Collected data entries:
• • •

/-- Settles O6: the step is the event at the head of the schedule, and the `Host` event of a ready port and the passing of
a line are `exec` of what they decode to. -/
theorem stepRunsDecodedInstruction : Obligations.StepRunsDecodedInstruction := by
  refine ⟨fun s w rest i hsched hseq hf hi => ?_, fun s bytes rest i hsched hi => ?_⟩
  · calc step s
      _ = hostEvent w { s with schedule := rest, opDone := false } := step_of_schedule hsched
      _ = exec i { s with schedule := rest, opDone := false } :=
        hostEvent_of_decodeOp (opReady_iff.mpr ⟨hseq, hf⟩) hi
  · calc step s
      _ = lineEvent bytes { s with schedule := rest, opDone := false } := step_of_schedule hsched
      _ = exec i { s with schedule := rest, opDone := false } := lineEvent_of_decodeLine hi _

/-! ## `withFetchWord`, log 10 -/

/-- The state in which a code is placed, but for the event itself: ready for a word, or for the command a line spells. -/
def readyFor (c : Code) (s : State) : State :=
  match c with
  | .opWord _ => readyPort s
  | .line bytes =>
    if bytes = requestOnLine then readySend true s else if bytes = requestOffLine then readySend false s else s

/-- The event that brings a code to the block. -/
def eventOf : Code → Event
  | .opWord w => .host w
  | .line bytes => .line bytes

theorem placeCode_eq (c : Code) (s : State) : placeCode c s = scheduleFirst (eventOf c) (readyFor c s) := by
  cases c <;> rfl

theorem decode_of_decodeTableWord {nbits w : Nat} {i : Instr} (h : decodeTableWord nbits w = some i) :
    decode (codeOfNumber nbits w) = .ok i := by
  unfold decodeTableWord at h
  cases hd : decode (codeOfNumber nbits w) with
  | ok j =>
    rw [hd] at h
    cases h
    rfl
  | error e =>
    rw [hd] at h
    cases h

theorem step_placeCode {c : Code} {i : Instr} (h : decode c = .ok i) (s : State) :
    step (placeCode c s) = exec i { readyFor c s with opDone := false } := by
  obtain ⟨hword, hline⟩ := stepRunsDecodedInstruction
  rw [placeCode_eq]
  cases c with
  | opWord w => exact hword _ w _ i rfl rfl rfl h
  | line bytes => exact hline _ bytes _ i rfl h

/-- Making the block ready writes the control registers alone. -/
theorem readyFor_frame (c : Code) (s : State) :
    (readyFor c s).schedule = s.schedule ∧ (readyFor c s).cfg = s.cfg ∧ (readyFor c s).led = s.led ∧
      (readyFor c s).rxBuf = s.rxBuf ∧ (readyFor c s).rxStream = s.rxStream ∧ (readyFor c s).txStream = s.txStream ∧
      (readyFor c s).motor = s.motor ∧ (readyFor c s).servo = s.servo := by
  unfold readyFor
  split
  · exact ⟨rfl, rfl, rfl, rfl, rfl, rfl, rfl, rfl⟩
  · split_ifs <;> exact ⟨rfl, rfl, rfl, rfl, rfl, rfl, rfl, rfl⟩

/-- Settles O8: the code's event stands first on the schedule, so the step is `exec` on the state made ready; an
instruction that is encoded as a word did not come from a line. -/
theorem fetchedInstructionRunsNext : Obligations.FetchedInstructionRunsNext := by
  intro s nbits w i h
  have hdec := decode_of_decodeTableWord h
  obtain ⟨hsched, hcfg, hled, hbuf, hrx, htx, hmotor, hservo⟩ := readyFor_frame (codeOfNumber nbits w) s
  refine ⟨{ readyFor (codeOfNumber nbits w) s with opDone := false }, step_placeCode hdec s, hsched, rfl, hcfg, hled,
    hbuf, hrx, htx, hmotor, hservo, ?_⟩
  rintro ⟨v, hv⟩
  cases hc : codeOfNumber nbits w with
  | opWord u => exact ⟨rfl, rfl, rfl⟩
  | line bytes =>
    rw [hc] at hdec
    cases (encode_of_decodeLine hdec).symm.trans hv

end Sys2Proof.Machine
end

section
/-! SUPPORT. The whole machine under the invariant (10_state.md section 9): steps, runs and reset. -/

namespace Sys2Proof.Machine

theorem BlockInv.takeEvent {s : State} (h : BlockInv s) : BlockInv (takeEvent s) := by
  unfold Machine.takeEvent
  split <;> exact h.env ..

/-- Settles O52: taking the event off the schedule writes nothing the invariant reads, and every event keeps it. -/
theorem stepKeepsTheInvariant : Obligations.StepKeepsTheInvariant := fun _ h => h.takeEvent.applyEvent _

/-- Settles O53: by induction on the number of steps, each of which `stepKeepsTheInvariant` answers. -/
theorem noRunStops : Obligations.NoRunStops := by
  intro k
  induction k with
  | zero => exact fun s h => ⟨s, run_zero s, h⟩
  | succ k ih =>
    intro s h
    obtain ⟨t, hstep, ht⟩ := stepKeepsTheInvariant s h
    obtain ⟨u, hrun, hu⟩ := ih t ht
    exact ⟨u, (run_succ hstep k).trans hrun, hu⟩

theorem BlockInv.resetEvent {s : State} (h : s.cfg.InRange) : BlockInv (resetEvent s) := (BlockInv.resetWith h).env ..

• • •

### Your instructions
The word "stepRunsDecodedInstruction" appears in some lines above. Return every one of those lines.

### Response to the task
theorem stepRunsDecodedInstruction : Obligations.StepRunsDecodedInstruction := by
  obtain ⟨hword, hline⟩ := stepRunsDecodedInstruction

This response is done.